▸ **Problem to solve**
Provide again, from the entries below, every line from the one containing "v :: rest →" through the one containing "def Obligations.PortReadsHaveNoSideEffect : Prop", exactly as written, and no other line.

▸ **Supplied data**
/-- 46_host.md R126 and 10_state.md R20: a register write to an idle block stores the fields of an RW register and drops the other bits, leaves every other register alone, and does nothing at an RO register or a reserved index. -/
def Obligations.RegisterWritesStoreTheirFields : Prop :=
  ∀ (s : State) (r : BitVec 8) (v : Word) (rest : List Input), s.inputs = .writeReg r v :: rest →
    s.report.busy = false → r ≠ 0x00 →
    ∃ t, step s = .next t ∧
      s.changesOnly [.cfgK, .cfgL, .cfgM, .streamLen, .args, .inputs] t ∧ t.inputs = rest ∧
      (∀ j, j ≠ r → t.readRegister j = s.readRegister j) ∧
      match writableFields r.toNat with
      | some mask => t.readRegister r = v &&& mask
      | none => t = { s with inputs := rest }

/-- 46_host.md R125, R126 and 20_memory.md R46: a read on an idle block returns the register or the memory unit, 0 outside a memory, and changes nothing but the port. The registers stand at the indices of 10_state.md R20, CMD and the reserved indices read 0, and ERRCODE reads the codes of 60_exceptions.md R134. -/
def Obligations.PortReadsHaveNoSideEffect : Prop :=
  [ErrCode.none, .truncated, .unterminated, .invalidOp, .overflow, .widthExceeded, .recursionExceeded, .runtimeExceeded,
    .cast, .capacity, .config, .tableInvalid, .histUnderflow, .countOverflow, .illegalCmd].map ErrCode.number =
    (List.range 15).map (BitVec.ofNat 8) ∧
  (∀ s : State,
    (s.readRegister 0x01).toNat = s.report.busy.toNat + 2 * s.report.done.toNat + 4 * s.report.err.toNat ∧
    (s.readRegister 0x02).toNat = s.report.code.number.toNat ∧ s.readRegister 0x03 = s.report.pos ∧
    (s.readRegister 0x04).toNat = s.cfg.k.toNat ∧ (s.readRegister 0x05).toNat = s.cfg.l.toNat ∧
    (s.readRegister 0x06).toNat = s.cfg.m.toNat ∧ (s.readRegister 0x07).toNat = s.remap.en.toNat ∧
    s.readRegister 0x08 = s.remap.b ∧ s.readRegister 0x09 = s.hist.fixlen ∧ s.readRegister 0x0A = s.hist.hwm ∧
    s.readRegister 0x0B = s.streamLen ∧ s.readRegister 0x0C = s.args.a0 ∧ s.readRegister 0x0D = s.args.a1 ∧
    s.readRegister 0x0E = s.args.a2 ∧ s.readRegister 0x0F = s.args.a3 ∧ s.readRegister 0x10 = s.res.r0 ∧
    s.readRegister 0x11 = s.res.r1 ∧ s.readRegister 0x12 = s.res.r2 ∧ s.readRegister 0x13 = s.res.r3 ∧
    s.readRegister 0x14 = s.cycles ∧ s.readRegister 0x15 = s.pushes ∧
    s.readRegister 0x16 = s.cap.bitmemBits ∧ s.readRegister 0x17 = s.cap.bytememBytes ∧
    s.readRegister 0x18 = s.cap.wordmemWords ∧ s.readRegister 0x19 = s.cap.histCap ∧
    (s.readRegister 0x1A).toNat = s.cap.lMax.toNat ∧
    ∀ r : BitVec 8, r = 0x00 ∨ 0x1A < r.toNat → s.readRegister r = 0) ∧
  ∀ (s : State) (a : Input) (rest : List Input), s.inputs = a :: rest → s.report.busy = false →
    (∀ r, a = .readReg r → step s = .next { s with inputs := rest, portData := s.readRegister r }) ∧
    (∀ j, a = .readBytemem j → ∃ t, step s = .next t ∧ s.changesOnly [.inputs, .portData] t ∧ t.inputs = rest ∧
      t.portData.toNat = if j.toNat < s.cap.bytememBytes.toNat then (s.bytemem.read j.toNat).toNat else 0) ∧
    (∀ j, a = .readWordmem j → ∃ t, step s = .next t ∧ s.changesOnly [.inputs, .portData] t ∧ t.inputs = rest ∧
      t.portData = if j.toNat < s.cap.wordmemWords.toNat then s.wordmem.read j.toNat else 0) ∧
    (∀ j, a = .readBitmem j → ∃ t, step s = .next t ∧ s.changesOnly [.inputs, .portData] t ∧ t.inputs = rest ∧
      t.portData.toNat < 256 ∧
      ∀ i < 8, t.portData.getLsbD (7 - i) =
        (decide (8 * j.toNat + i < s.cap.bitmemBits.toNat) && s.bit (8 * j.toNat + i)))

▸ **Worked solution**
  ∀ (s : State) (r : BitVec 8) (v : Word) (rest : List Input), s.inputs = .writeReg r v :: rest →
    s.report.busy = false → r ≠ 0x00 →
    ∃ t, step s = .next t ∧
      s.changesOnly [.cfgK, .cfgL, .cfgM, .streamLen, .args, .inputs] t ∧ t.inputs = rest ∧
      (∀ j, j ≠ r → t.readRegister j = s.readRegister j) ∧
      match writableFields r.toNat with
      | some mask => t.readRegister r = v &&& mask
      | none => t = { s with inputs := rest }

/-- 46_host.md R125, R126 and 20_memory.md R46: a read on an idle block returns the register or the memory unit, 0 outside a memory, and changes nothing but the port. The registers stand at the indices of 10_state.md R20, CMD and the reserved indices read 0, and ERRCODE reads the codes of 60_exceptions.md R134. -/
def Obligations.PortReadsHaveNoSideEffect : Prop :=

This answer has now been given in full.